/-- Integer lane operations of the array coprocessor and their status bits (R346, R347). The ACP never changes the flags. -/
def Obligations.LaneOperations : Prop :=
  ∀ (s : State) (e : EngNo) (vd va vb vc : BitVec 4),
    let x := s.getEng e.toNat
    let f : VFmt := ⟨vd, va, vb, 0, 0, 0⟩
    let A (i : Nat) : Word := (x.vr va.toNat).extractLsb' (32 * i) 32
    let B (i : Nat) : Word := (x.vr vb.toNat).extractLsb' (32 * i) 32
    let C (i : Nat) : Word := (x.vr vc.toNat).extractLsb' (32 * i) 32
    let bit (k : Nat) (p : Nat → Bool) (i : Nat) : BitVec 12 := if p i then BitVec.ofNat 12 (2 ^ (k + i)) else 0
    let all (k : Nat) (p : Nat → Bool) : BitVec 12 := bit k p 0 ||| bit k p 1 ||| bit k p 2 ||| bit k p 3
    let lanes4 (r : Nat → Word) : BitVec 128 := r 3 ++ r 2 ++ r 1 ++ r 0
    let out (r : Nat → Word) (sat dz : Nat → Bool) : Eng :=
      { x.setV vd.toNat (lanes4 r) with acp := x.acp ||| all 0 sat ||| all 4 dz }.next
    let never : Nat → Bool := fun _ => false
    let gives (i : Instr) (r : Nat → Word) : Prop := s.leaves i e.toNat (out r never never)
    let mask (p : Bool) : Word := if p then 0xFFFFFFFF else 0
    let m : Word := 0x80000000
    let edge (i : Nat) : Bool := A i == m && B i == 0xFFFFFFFF
    let outside (n : Int) : Bool := decide (n < -2147483648 ∨ 2147483647 < n)
    let clamp (n : Int) : Word := BitVec.ofInt 32 (max (-2147483648) (min 2147483647 n))
    (s.runs e.toNat true [32 + va.toNat, 32 + vb.toNat] →
      gives (.vadd e f) (fun i => A i + B i) ∧ gives (.vsub e f) (fun i => A i - B i) ∧ gives (.vmul e f) (fun i => A i * B i) ∧
      gives (.vand e f) (fun i => A i &&& B i) ∧ gives (.vor e f) (fun i => A i ||| B i) ∧ gives (.vxor e f) (fun i => A i ^^^ B i) ∧
      gives (.vmin e f) (fun i => if (A i).slt (B i) then A i else B i) ∧
      gives (.vmax e f) (fun i => if (A i).slt (B i) then B i else A i) ∧
      gives (.vsll e f) (fun i => shl (A i) ((B i).toNat % 256)) ∧ gives (.vsrl e f) (fun i => shr (A i) ((B i).toNat % 256)) ∧
      gives (.vsra e f) (fun i => sar (A i) ((B i).toNat % 256)) ∧
      gives (.vcmpeq e f) (fun i => mask (A i == B i)) ∧ gives (.vcmpgt e f) (fun i => mask ((B i).slt (A i))) ∧
      s.leaves (.vadds e f) e.toNat (out (fun i => clamp ((A i).toInt + (B i).toInt))
        (fun i => outside ((A i).toInt + (B i).toInt)) never) ∧
      s.leaves (.vsubs e f) e.toNat (out (fun i => clamp ((A i).toInt - (B i).toInt))
        (fun i => outside ((A i).toInt - (B i).toInt)) never) ∧
      s.leaves (.vdiv e f) e.toNat (out
        (fun i => if B i = 0 then (if (A i).msb then m else 0x7FFFFFFF) else (A i).sdiv (B i)) edge (fun i => B i == 0)) ∧
      s.leaves (.vdivu e f) e.toNat (out (fun i => if B i = 0 then 0xFFFFFFFF else (A i).udiv (B i)) never (fun i => B i == 0))) ∧
    (s.runs e.toNat true [32 + va.toNat] → gives (.vmov e ⟨vd, va, 0, 0, 0, 0⟩) A) ∧
    (s.runs e.toNat true [32 + va.toNat, 32 + vb.toNat, 32 + vc.toNat] →
      gives (.vsel e ⟨vd, va, vb, vc, 0, 0⟩) (fun i => (A i &&& C i) ||| (B i &&& ~~~(C i))))

/-- Binary32 lane operations: each lane as `fpAdd`, `fpMul` … compute it, with its DZ and INV bits (R346, R348, R349). FRSQ takes one of
the candidates within an ulp that a free value picks (log entry 10). -/
def Obligations.FloatLaneOperations : Prop :=
  ∀ (s : State) (e : EngNo) (vd va vb vc : BitVec 4),
    let x := s.getEng e.toNat
    let f : VFmt := ⟨vd, va, vb, 0, 0, 0⟩
    let one : VFmt := ⟨vd, va, 0, 0, 0, 0⟩
    let A (i : Nat) : Word := (x.vr va.toNat).extractLsb' (32 * i) 32
    let B (i : Nat) : Word := (x.vr vb.toNat).extractLsb' (32 * i) 32
    let C (i : Nat) : Word := (x.vr vc.toNat).extractLsb' (32 * i) 32
    let bit (k : Nat) (p : Nat → Bool) (i : Nat) : BitVec 12 := if p i then BitVec.ofNat 12 (2 ^ (k + i)) else 0
    let all (k : Nat) (p : Nat → Bool) : BitVec 12 := bit k p 0 ||| bit k p 1 ||| bit k p 2 ||| bit k p 3
    let out (r : Nat → FpRes) : Eng :=
      { x.setV vd.toNat ((r 3).w ++ (r 2).w ++ (r 1).w ++ (r 0).w) with
        acp := x.acp ||| all 4 (fun i => (r i).dz) ||| all 8 (fun i => (r i).inv) }.next
    let gives (i : Instr) (r : Nat → FpRes) : Prop := s.leaves i e.toNat (out r)
    (s.runs e.toNat true [32 + va.toNat, 32 + vb.toNat] →
      gives (.fadd e f) (fun i => fpAdd (A i) (B i)) ∧ gives (.fsub e f) (fun i => fpSub (A i) (B i)) ∧
      gives (.fmul e f) (fun i => fpMul (A i) (B i)) ∧ gives (.fdiv e f) (fun i => fpDiv (A i) (B i)) ∧
      gives (.fmin e f) (fun i => fpMinMax true (A i) (B i)) ∧ gives (.fmax e f) (fun i => fpMinMax false (A i) (B i)) ∧
      gives (.fcmplt e f) (fun i => fpCmp true (A i) (B i)) ∧ gives (.fcmpeq e f) (fun i => fpCmp false (A i) (B i)) ∧
      gives (.fspl e f) (fun i => fpSpl (x.vr va.toNat) (B i))) ∧
    (s.runs e.toNat true [32 + va.toNat, 32 + vb.toNat, 32 + vc.toNat] →
      gives (.fma e ⟨vd, va, vb, vc, 0, 0⟩) (fun i => fpFma (A i) (B i) (C i))) ∧
    (s.runs e.toNat true [32 + va.toNat] →
      gives (.fabs e one) (fun i => fpSign true (A i)) ∧ gives (.fneg e one) (fun i => fpSign false (A i)) ∧
      ∃ p : Nat → Nat, gives (.frsq e one) (fun i => fpRsq (A i) (p i)))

* GOAL OF THE EXERCISE *
From the beginning of the listing above down to the line with "let edge (i", every line should be restated exactly.

* ANSWER BOX *
/-- Integer lane operations of the array coprocessor and their status bits (R346, R347). The ACP never changes the flags. -/
def Obligations.LaneOperations : Prop :=
  ∀ (s : State) (e : EngNo) (vd va vb vc : BitVec 4),
    let x := s.getEng e.toNat
    let f : VFmt := ⟨vd, va, vb, 0, 0, 0⟩
    let A (i : Nat) : Word := (x.vr va.toNat).extractLsb' (32 * i) 32
    let B (i : Nat) : Word := (x.vr vb.toNat).extractLsb' (32 * i) 32
    let C (i : Nat) : Word := (x.vr vc.toNat).extractLsb' (32 * i) 32
    let bit (k : Nat) (p : Nat → Bool) (i : Nat) : BitVec 12 := if p i then BitVec.ofNat 12 (2 ^ (k + i)) else 0
    let all (k : Nat) (p : Nat → Bool) : BitVec 12 := bit k p 0 ||| bit k p 1 ||| bit k p 2 ||| bit k p 3
    let lanes4 (r : Nat → Word) : BitVec 128 := r 3 ++ r 2 ++ r 1 ++ r 0
    let out (r : Nat → Word) (sat dz : Nat → Bool) : Eng :=
      { x.setV vd.toNat (lanes4 r) with acp := x.acp ||| all 0 sat ||| all 4 dz }.next
    let never : Nat → Bool := fun _ => false
    let gives (i : Instr) (r : Nat → Word) : Prop := s.leaves i e.toNat (out r never never)
    let mask (p : Bool) : Word := if p then 0xFFFFFFFF else 0
    let m : Word := 0x80000000
    let edge (i : Nat) : Bool := A i == m && B i == 0xFFFFFFFF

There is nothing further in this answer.